La méthode est souvent opposée aux approches reposant sur la sanction, jugées plus rapides. Jean-Pierre Bellon, qui a développé cette méthode en France, estime que la sanction peut fédérer le groupe contre la victime.

Des résultats jugés encourageants, mais à relativiser

La méthode de préoccupation partagée est moins utilisée que d’autres approches à l’échelle mondiale, notamment parce qu’elle demande des modalités plus lourdes de mise en œuvre.

En France, le Centre Académique d’Aide aux Ecoles et aux Etablissements (CAAEE) de Versailles l’a estimée efficace dans 80 % des situations de « brimades » en 2023. Mais cette donnée est à prendre avec prudence, car elle repose sur la perception du personnel éducatif, et non sur celle des élèves concernés.

Une première étude pilote publiée en 2025, fondée cette fois sur la perception des cibles de harcèlement, indique que 61 % des élèves concernés estiment que les intimidateurs montrent un degré important de préoccupation envers la cible.

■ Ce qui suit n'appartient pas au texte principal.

/-- A recompute whose first pass pulls nothing and does not stop the block clears the guard and drives the line after it (R173). -/
theorem mboxRecompute_of_one_pass {s t : State} (notFull : s.mbox.rq.count ≠ 32)
    (scan : drainScan allChannels (setGuard true s) = (false, t)) (running : t.mboxFatal = none) :
    mboxRecompute s = driveMboxIrq (setGuard false t) := by
  have drained : drainLoop drainPasses (setGuard true s) = t := drainLoop_of_ended 32 notFull scan nofun
  obtain ⟨stops, -⟩ | ⟨-, he⟩ := mboxRecompute_cases s
  · rw [drained] at stops
    exact absurd running stops
  · rw [he, drained]

/-- A drain read in which one channel signal arrives uses its answer and sets the channel's flag (R175). -/
theorem afterCellRead_of_channel_signal {s : State} {ch lo : Channel} {v : Word} {l : Bool} {later : List EnvAnswer}
    (running : s.mboxFatal = none) (guard : s.mbox.updateInProgress = true)
    (answers : s.envAnswers = ⟨v, [.channel ⟨lo.val, by omega⟩ l]⟩ :: later) :
    afterCellRead ch s = setChannel lo l (useAnswer (.read (payloadAddr ch.val)) s) := by
  have answer : (nextAnswer (.read (payloadAddr ch.val)) s).nested = [.channel ⟨lo.val, by omega⟩ l] := by
    rw [nextAnswer, answers]
  obtain ⟨setsFlag, -, -⟩ :=
    guardSuppressesNestedRecompute id (useAnswer (.read (payloadAddr ch.val)) s) ⟨lo.val, by omega⟩ lo.isLt l running
  rw [afterCellRead, memAccess, answer]
  exact setsFlag guard

/-- Settles O38: the one pass goes on above the channel it read, where nothing is available, and pulls nothing. -/
theorem lowerChannelWaitsForNextRecompute : Obligations.LowerChannelWaitsForNextRecompute := by
  intro s lo ch later lower running room only answers
  have value : (nextAnswer (.read (payloadAddr ch.val)) s).value = s.platform.sentinel := by
    rw [nextAnswer, answers]
  have read : afterCellRead ch (setGuard true s) =
      setChannel lo true (useAnswer (.read (payloadAddr ch.val)) (setGuard true s)) :=
    afterCellRead_of_channel_signal running rfl answers
  have lowest : LowestAvailable (setGuard true s) ch := by
    refine ⟨(only ch).trans (decide_eq_true rfl), fun b hb => (only b).trans (decide_eq_false ?_)⟩
    rintro rfl
    exact hb.false
  have above : ∀ b : Channel, ch.val < b.val → (afterCellRead ch (setGuard true s)).mbox.channelAvailable[b] = false := by
    intro b hb
    have unavailable : s.mbox.channelAvailable[b] = false := (only b).trans (decide_eq_false (by rintro rfl; exact hb.false))
    have other : lo.val ≠ b.val := by omega
    rw [read]
    simpa [Vector.getElem_set, other] using unavailable
  have runs : (afterCellRead ch (setGuard true s)).mboxFatal = none := by rw [read]; exact running
  rw [mboxRecompute_of_one_pass room.ne (drainScan_sentinel_last lowest value runs above) runs, read]
  refine ⟨?_, rfl, ?_, ?_⟩
  · exact congrArg (fun v => s.mboxHistory ++ [.read (payloadAddr ch.val) v]) value
  · exact Vector.getElem_set_self _
  · exact congrArg List.tail answers

end Sys2Proof.Machine
end

section
/-! PROOFS. The rows of the opcode table against each other (R91 to R94): any two ask for different values of a key bit. -/

namespace Sys2Proof.Machine

/-- The rows' values, each cut to the other row's mask, differ: some key bit is fixed by both rows, at different values. -/
def rowsConflict (a b : OpcodeRow) : Prop := a.value &&& b.mask ≠ b.value &&& a.mask

theorem rowsConflict_symm : Std.Symm rowsConflict := ⟨fun _ _ => Ne.symm⟩

/-- A key that fits a row has the row's value on the row's mask. -/
theorem rowMatches_iff (k : Key) (row : OpcodeRow) : rowMatches k row = true ↔ k &&& row.mask = row.value := beq_iff_eq

/-- Conflicting rows have no key in common: on the bits both masks fix it would have the values of both. -/
theorem not_rowMatches_of_rowsConflict {k : Key} {a b : OpcodeRow} (conflict : rowsConflict a b)
    (fitsA : rowMatches k a = true) : rowMatches k b ≠ true := by
  intro fitsB
  rw [rowMatches_iff] at fitsA fitsB
  apply conflict
  calc a.value &&& b.mask = k &&& a.mask &&& b.mask := by rw [fitsA]
    _ = k &&& b.mask &&& a.mask := by rw [BitVec.and_assoc, BitVec.and_comm a.mask, BitVec.and_assoc]
    _ = b.value &&& a.mask := by rw [fitsB]

/-- Any two rows at different places of the table conflict. -/
theorem opcodeTable_rowsConflict : opcodeTable.Pairwise rowsConflict := by
  unfold rowsConflict
  decide +kernel

/-- Settles O3: two different rows of the table conflict, so no key fits both. -/
theorem opcodeRowsDisjoint : Obligations.OpcodeRowsDisjoint := by
  intro k a ha b hb fitsA fitsB
  by_contra different
  have := rowsConflict_symm
  have conflict : rowsConflict a b := opcodeTable_rowsConflict.forall ha hb different
  exact not_rowMatches_of_rowsConflict conflict fitsA fitsB
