-- ==== Sys2Proof/WellFormed.lean ====
section
/-! DEFINITION. What makes a command word legal (R80, R82 to R84 of spec/30_encoding.md), and the operand values
R81 calls legal. A term of Instr is encodable whatever its operands are, since each operand's type is its field's width:
what can be ill-formed is a command word. -/

namespace Sys2Proof

/-- A command word cut into the three fields of R80. -/
structure CommandWord where
  op : BitVec 4
  rsv : BitVec 12
  arg : BitVec 16
  deriving DecidableEq, Repr

/-- OP values 0xA to 0xF are reserved (R84). -/
def CommandWord.opReserved (c : CommandWord) : Bool := decide (10 ≤ c.op.toNat)

/-- R82's must-be-zero bits that lie in ARG, for each OP. -/
def CommandWord.argZeros (c : CommandWord) : Bool :=
  match c.op.toNat with
  | 2 => decide (c.arg.extractLsb' 8 8 = 0)   -- WRF: [15:8]
  | 3 => decide (c.arg.extractLsb' 8 8 = 0)   -- RDF: [15:8]
  | 8 => true                                 -- RDCODE: none
  | 9 => decide (c.arg.extractLsb' 9 7 = 0)   -- RDNODE: [15:9]
  | _ => decide (c.arg = 0)                   -- NOP, CLRF, BUILD, GENC, ENC, DEC: all of ARG

/-- R83's check: RSV is zero (R80) and so is every must-be-zero bit of ARG. -/
def CommandWord.zerosHold (c : CommandWord) : Bool := decide (c.rsv = 0) && c.argZeros

/-- The word is a row of R82: it is illegal neither under R84 nor under R83. -/
def CommandWord.wellFormed (c : CommandWord) : Bool := !c.opReserved && c.zerosHold

/-- R81's "legal" operand values, as far as the word alone can say: WIDX 0..7, NIDX at most 510. The block accepts the
others too, and answers E_RANGE (R85): this is a check for a host's program, no part of decoding. -/
def Instr.operandsLegal : Instr → Bool
  | .nop => true
  | .clrf => true
  | .wrf _ => true
  | .rdf _ => true
  | .build => true
  | .genc => true
  | .enc => true
  | .dec => true
  | .rdcode _ widx => decide (widx.toNat ≤ 7)
  | .rdnode nidx => decide (nidx.toNat ≤ 510)

end Sys2Proof
end

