-- ==== Sys2Proof/Machine/Operands.lean ====
section
/-! DEFINITION. Operand forms: reading and writing a table entry (R61 of spec/20_memory.md), the index types' reading of
an operand, the 32-bit slices of RDCODE (R105 of spec/40_table_access.md), and the register map of R22. -/

namespace Sys2Proof.Machine

/-- The entry at index `i`; an unlisted index holds the table's reset entry `d`. -/
def tableGet {α : Type} (d : α) : Table α → Nat → α
  | [], _ => d
  | (k, v) :: t, i => if k = i then v else tableGet d t i

/-- `t` without its entry at index `i`. -/
def tableErase {α : Type} : Table α → Nat → Table α
  | [], _ => []
  | (k, v) :: t, i => if k = i then tableErase t i else (k, v) :: tableErase t i

/-- `t` with an entry for the index `i`, which `t` does not list, at its place in the rising order. -/
def tableInsert {α : Type} : Table α → Nat → α → Table α
  | [], i, v => [(i, v)]
  | (k, x) :: t, i, v => if i < k then (i, v) :: (k, x) :: t else (k, x) :: tableInsert t i v

/-- `t` with `v` at index `i`. The form stays canonical: the reset entry `d` is not listed. -/
def tableSet {α : Type} [DecidableEq α] (d : α) (t : Table α) (i : Nat) (v : α) : Table α :=
  if v = d then tableErase t i else tableInsert (tableErase t i) i v

/-- The canonical form of a table of `n` entries with reset entry `d`: rising indices below `n`, no reset entry listed. -/
abbrev tableWf {α : Type} (d : α) (n : Nat) (t : Table α) : Prop :=
  t.Pairwise (fun a b => a.1 < b.1) ∧ ∀ c ∈ t, c.1 < n ∧ c.2 ≠ d

/-- The NODE entry that the model lists nowhere (log 4). -/
def blankNode : Node := .leaf 0 0

/-- FREQ[s] (R30). -/
def State.freqAt (s : State) (sym : Sym) : Word := tableGet 0 s.freq sym.toNat

/-- NODE[i] (R31). -/
def State.nodeAt (s : State) (i : NodeIx) : Node := tableGet blankNode s.node i.val

/-- LEN[s] (R35). -/
def State.lenAt (s : State) (sym : Sym) : CodeLen := tableGet 0 s.len sym.toNat

/-- CODE[s] (R35). -/
def State.codeAt (s : State) (sym : Sym) : CodeBits := tableGet 0 s.code sym.toNat

/-- W(i): the weight of a node (R31). -/
def Node.weight : Node → Weight
  | .leaf _ w => w
  | .internal _ _ w => w

/-- KIND(i) = 1 (R31). -/
def Node.isInternal : Node → Bool
  | .leaf _ _ => false
  | .internal _ _ _ => true

/-- A node index from a number; every number the machine makes is below 511 (R124 of spec/41_tree_builder.md). -/
def nodeIx (k : Nat) : NodeIx := Fin.ofNat 511 k

/-- Codeword bits [32k+31 : 32k] (R105). -/
def codeWord (c : CodeBits) (k : Nat) : Word := (c >>> (32 * k)).setWidth 32

/-- CODE[s][j] (R163 of spec/43_encoder.md). -/
def codeBit (c : CodeBits) (j : Nat) : Bool := c.getLsbD j

/-- The word index of a register (R22). -/
def Reg.index : Reg → BitVec 4
  | .id => 0x0
  | .cmd => 0x1
  | .status => 0x2
  | .treeinfo => 0x3
  | .data0 => 0x4
  | .res0 => 0x5
  | .res1 => 0x6
  | .res2 => 0x7
  | .res3 => 0x8
  | .errinfo => 0x9
  | .srst => 0xA
  | .encNsym => 0xB
  | .encNbit => 0xC
  | .decNbit => 0xD
  | .decNsym => 0xE
  | .reserved => 0xF

/-- The register at a word index: the bus has 16 word slots and each is one register (R20, R22, R60). -/
def Reg.ofIndex (w : BitVec 4) : Reg :=
  match w.toNat with
  | 0 => .id
  | 1 => .cmd
  | 2 => .status
  | 3 => .treeinfo
  | 4 => .data0
  | 5 => .res0
  | 6 => .res1
  | 7 => .res2
  | 8 => .res3
  | 9 => .errinfo
  | 10 => .srst
  | 11 => .encNsym
  | 12 => .encNbit
  | 13 => .decNbit
  | 14 => .decNsym
  | _ => .reserved

/-- off(REG): the byte offset, 4 times the word index (R20). -/
def Reg.offset (r : Reg) : BitVec 6 := r.index ++ 0#2

/-- The register a 6-bit byte offset reaches: the bus carries only offset bits [5:2] (R60, R62 of spec/20_memory.md). -/
def Reg.ofOffset (off : BitVec 6) : Reg := Reg.ofIndex (off.extractLsb' 2 4)

/-- The address of a register in the host's own address space (R67). -/
def Reg.hostAddress (r : Reg) : Nat := Config.base + r.offset.toNat

end Sys2Proof.Machine
end

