-- ==== Sys2Proof/Machine/Encoder.lean ====
section
/-! DEFINITION. ENC (spec/43_encoder.md): the start step that the command word selects, and the core steps at ENC_FETCH,
ENC_BIT and ENC_CLOSE. A step that needs a port it cannot use leaves the core held: the state does not change (log 6). -/

namespace Sys2Proof.Machine

/-- R160: the core step at EXEC for ENC. -/
def execEnc (s : State) : Host.Outcome State Fault Refusal :=
  .next ({ s with encNsym := 0, encNbit := 0 }.setSeq .encFetch)

/-- R161 and R162: the core step at ENC_FETCH. -/
def encFetchStep (s : State) : State :=
  match s.takeSymIn with
  | none => s
  | some (.fin, s') => s'.setSeq (.encClose 0)
  | some (.sym c, s') =>
    if s'.lenAt c = 0 then s'.raise (.noCode c)
    else s'.setSeq (.encBit c ((s'.lenAt c).toNat - 1))

/-- R163: the core step at ENC_BIT(s, j). -/
def encBitStep (c : Sym) (j : Nat) (s : State) : State :=
  if s.bitOutReady then
    let s' := { s.putBitOut (.bit (codeBit (s.codeAt c) j)) with encNbit := s.encNbit + 1 }
    match j with
    | 0 => { s' with encNsym := s'.encNsym + 1 }.setSeq .encFetch
    | j' + 1 => s'.setSeq (.encBit c j')
  else s

/-- R164: the core step at ENC_CLOSE(e). -/
def encCloseStep (e : ErrCode) (s : State) : State :=
  if s.bitOutReady then (s.putBitOut .close).complete e else s

end Sys2Proof.Machine
end

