-- ==== Sys2Proof/Machine/TableAccess.lean ====
section
/-! DEFINITION. NOP, CLRF, WRF, RDF, RDCODE and RDNODE (spec/40_table_access.md): each is its one core step from EXEC. -/

namespace Sys2Proof.Machine

/-- R101. -/
def execNop (s : State) : Host.Outcome State Fault Refusal := .next (s.complete 0)

/-- R102: every FREQ entry becomes 0. -/
def execClrf (s : State) : Host.Outcome State Fault Refusal := .next ({ s with freq := [] }.complete 0)

/-- R103: the count is the latched LDATA. -/
def execWrf (sym : Sym) (s : State) : Host.Outcome State Fault Refusal := .next ((s.setFreq sym s.ldata).complete 0)

/-- R104. -/
def execRdf (sym : Sym) (s : State) : Host.Outcome State Fault Refusal :=
  .next ((s.setRes (s.freqAt sym) 0 0 0).complete 0)

/-- R105, with R85's check of WIDX. -/
def execRdcode (sym : Sym) (widx : BitVec 8) (s : State) : Host.Outcome State Fault Refusal :=
  if 7 < widx.toNat then .next (s.raise .range)
  else .next ((s.setRes ((s.lenAt sym).setWidth 32) (codeWord (s.codeAt sym) widx.toNat) 0 0).complete 0)

/-- R106's result words: RES0 has KIND in bit 31 and the symbol or the left child, RES1 the right child, RES2 and RES3
the weight. -/
def State.setResNode (n : Node) (s : State) : State :=
  match n with
  | .leaf sym w => s.setRes (sym.setWidth 32) 0 (w.extractLsb' 0 32) ((w.extractLsb' 32 8).setWidth 32)
  | .internal l r w =>
    s.setRes (0x80000000 ||| BitVec.ofNat 32 l.val) (BitVec.ofNat 32 r.val) (w.extractLsb' 0 32)
      ((w.extractLsb' 32 8).setWidth 32)

/-- R106, with R85's check of NIDX against NODE_COUNT. -/
def execRdnode (nidx : BitVec 9) (s : State) : Host.Outcome State Fault Refusal :=
  if s.nodeCount ≤ nidx.toNat then .next (s.raise .range)
  else .next ((s.setResNode (s.nodeAt (nodeIx nidx.toNat))).complete 0)

end Sys2Proof.Machine
end

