-- ==== Sys2Proof/Machine/Dispatch.lean ====
section
/-! DEFINITION. R100 of spec/40_table_access.md: the core step at EXEC for a well-formed command word, one arm per
constructor of Instr. -/

namespace Sys2Proof.Machine

def exec (i : Instr) (s : State) : Host.Outcome State Fault Refusal :=
  match i with
  | .nop => Sys2Proof.Machine.execNop s
  | .clrf => Sys2Proof.Machine.execClrf s
  | .wrf sym => Sys2Proof.Machine.execWrf sym s
  | .rdf sym => Sys2Proof.Machine.execRdf sym s
  | .build => Sys2Proof.Machine.execBuild s
  | .genc => Sys2Proof.Machine.execGenc s
  | .enc => Sys2Proof.Machine.execEnc s
  | .dec => Sys2Proof.Machine.execDec s
  | .rdcode sym widx => Sys2Proof.Machine.execRdcode sym widx s
  | .rdnode nidx => Sys2Proof.Machine.execRdnode nidx s

end Sys2Proof.Machine
end

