-- ==== Sys2Proof/Certificates/Slice0/Obligations.lean ====
section
/-! DEFINITION. The statements for the provers. "Table", "tree" and the frames' names are those of Sys2Proof/Safety.lean.
A conclusion of the form `t = { s with f := t.f, ... }` is a frame: every field of State that is not named is unchanged. -/

open Sys2Proof Sys2Proof.Machine Sys2Proof.Safety

/-! ### Encoding -/

/-- R80 to R82, R87: no field of a command is lost or moved by encoding it, whatever its operands, and the table's
numbering of the word decodes to it too. -/
def Obligations.EncodeThenDecode : Prop :=
  ∀ i : Instr, decode (encode i) = some i ∧ decodeTableWord 32 (encode i).toNat = some i

/-- R82, R87: a word that decodes is the one word of its command, so the rows do not overlap. -/
def Obligations.DecodeThenEncode : Prop :=
  ∀ (w : Word) (i : Instr), decode w = some i → encode i = w

/-- R83, R84: the decoder refuses exactly the words with a reserved OP or with a 1 among their OP's must-be-zero bits. -/
def Obligations.DecodeRefusesExactlyIllegalWords : Prop :=
  ∀ w : Word, decode w = none ↔
    (10 ≤ (w.extractLsb' 28 4).toNat ∨ (CommandWord.ofWord w).zerosHold = false)

/-- The words of R88, written out from R80 to R82; 0x8000_0800 decodes, and then fails the range check of R85. -/
def Obligations.WorkedEncodings : Prop :=
  decode 0x20000041 = some (.wrf 0x41) ∧
  decode 0x80000041 = some (.rdcode 0x41 0) ∧ decode 0x80000741 = some (.rdcode 0x41 7) ∧
  decode 0x90000006 = some (.rdnode 6) ∧ decode 0x900001FE = some (.rdnode 510) ∧
  decode 0x40000001 = none ∧ decode 0xA0000000 = none ∧
  decode 0x80000800 = some (.rdcode 0 8) ∧
  ∀ s : State, exec (.rdcode 0 8) s = .next { s with errcode := 2, seq := .idle }

/-! ### The step, the command lifecycle and errors -/

/-- R21, R69, R100: when the latched word decodes to `i` and it is the core's turn (by the schedule, or because the
schedule has run out), the machine's step is `exec i`, with the schedule's head consumed; and the command that
`withFetchWord` places is run by the very next step. The schedule and `withFetchWord` are the model's choice (logs 1 and
11). -/
def Obligations.StepRunsDecodedInstruction : Prop :=
  (∀ (s : State) (i : Instr), AboutToRun i s →
    (∀ rest, s.sched = .core :: rest → step s = exec i { s with sched := rest }) ∧
    (s.sched = [] → step s = exec i s)) ∧
  ∀ (s : State) (nbits w : Nat) (i : Instr), decodeTableWord nbits w = some i →
    step (s.withFetchWord nbits w) = exec i (s.accept (BitVec.ofNat 32 (w % 2 ^ nbits)))

/-- R100: an accepted command starts with the EXEC step, which is always enabled; an illegal word completes with
E_ILLEGAL; a well-formed word runs its command, which is over in this one step unless it is ENC or DEC, whose run goes on. -/
def Obligations.ExecStepDispatch : Prop :=
  (∀ (s : State) (v : Word), s.seq = .idle → (s.memWrite 0x04 v).seq = .exec ∧ (s.memWrite 0x04 v).lcmd = v) ∧
  ∀ s : State, s.seq = .exec → coreEnabled s = true ∧
    (decode s.lcmd = none → coreStep s = .next { s with errcode := 1, seq := .idle }) ∧
    ∀ i, decode s.lcmd = some i → coreStep s = exec i s ∧
      ∀ t, exec i s = .next t → (SingleStep i → t.seq = .idle) ∧ (¬ SingleStep i → t.busy = true)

Les limites soulignées par les chercheurs

Plusieurs limites sont relevées dans les sources disponibles :

  • la méthode demande du temps pour les entretiens et le suivi ;
  • elle doit parfois être intégrée dans une stratégie globale de prévention ;
  • elle nécessite des adultes formés et expérimentés ;
  • elle ne fonctionne pas si les élèves auteurs refusent d’entrer dans la démarche ou minimisent les faits.

Ken Rigby a estimé qu’elle pouvait être efficace dans certains contextes, en particulier lorsque plusieurs élèves sont impliqués et que les intervenants sont correctement formés. Il souligne aussi qu’aucune méthode unique ne fonctionne dans tous les cas de harcèlement scolaire.

Julia El Kallassi rappelle de son côté qu’aucune approche ne semble particulièrement efficace dans tous les cas et qu’il est nécessaire que les professionnels de l’éducation sachent choisir la réponse la plus adaptée à la situation.

Une démarche à inscrire dans un temps limité

Selon Julia El Kallassi, cette méthode ne devrait pas dépasser deux semaines. Si les brimades persistent, le chef d’établissement peut alors prendre le relais et envisager des sanctions.

À retenir

  • La méthode de la préoccupation partagée repose sur des entretiens individuels répétés avec les élèves impliqués.
  • Elle vise à faire émerger des solutions par la responsabilisation, sans accusation directe.
  • Elle est utilisée dans le cadre du programme pHARe.
  • Son efficacité dépend fortement de la formation des adultes, du temps disponible et du contexte.
  • Les travaux disponibles soulignent qu’elle n’est pas adaptée à toutes les situations.

Pour aller plus loin

👉 Méthode de la préoccupation partagée

4 réflexions sur “Harcèlement scolaire : la méthode de préoccupation partagée interroge ses limites

  • Pour avoir suivi une formation sur deux après-midis (en formation continue), où on nous a présenté la méthode, nous avons pu expérimenter la méthode entre adulte. C’est effectivement une méthode intéressante mais pour la mettre en pratique, je vous rejoins une formation XXL est nécessaire, une équipe soudée et qui travaille ensemble est nécessaire. Lors de cette formation, j’ai joué le rôle de l’enseignant qui reçoit la parole de la victime et met en route le programme, c’était intense bien qu’entre adultes.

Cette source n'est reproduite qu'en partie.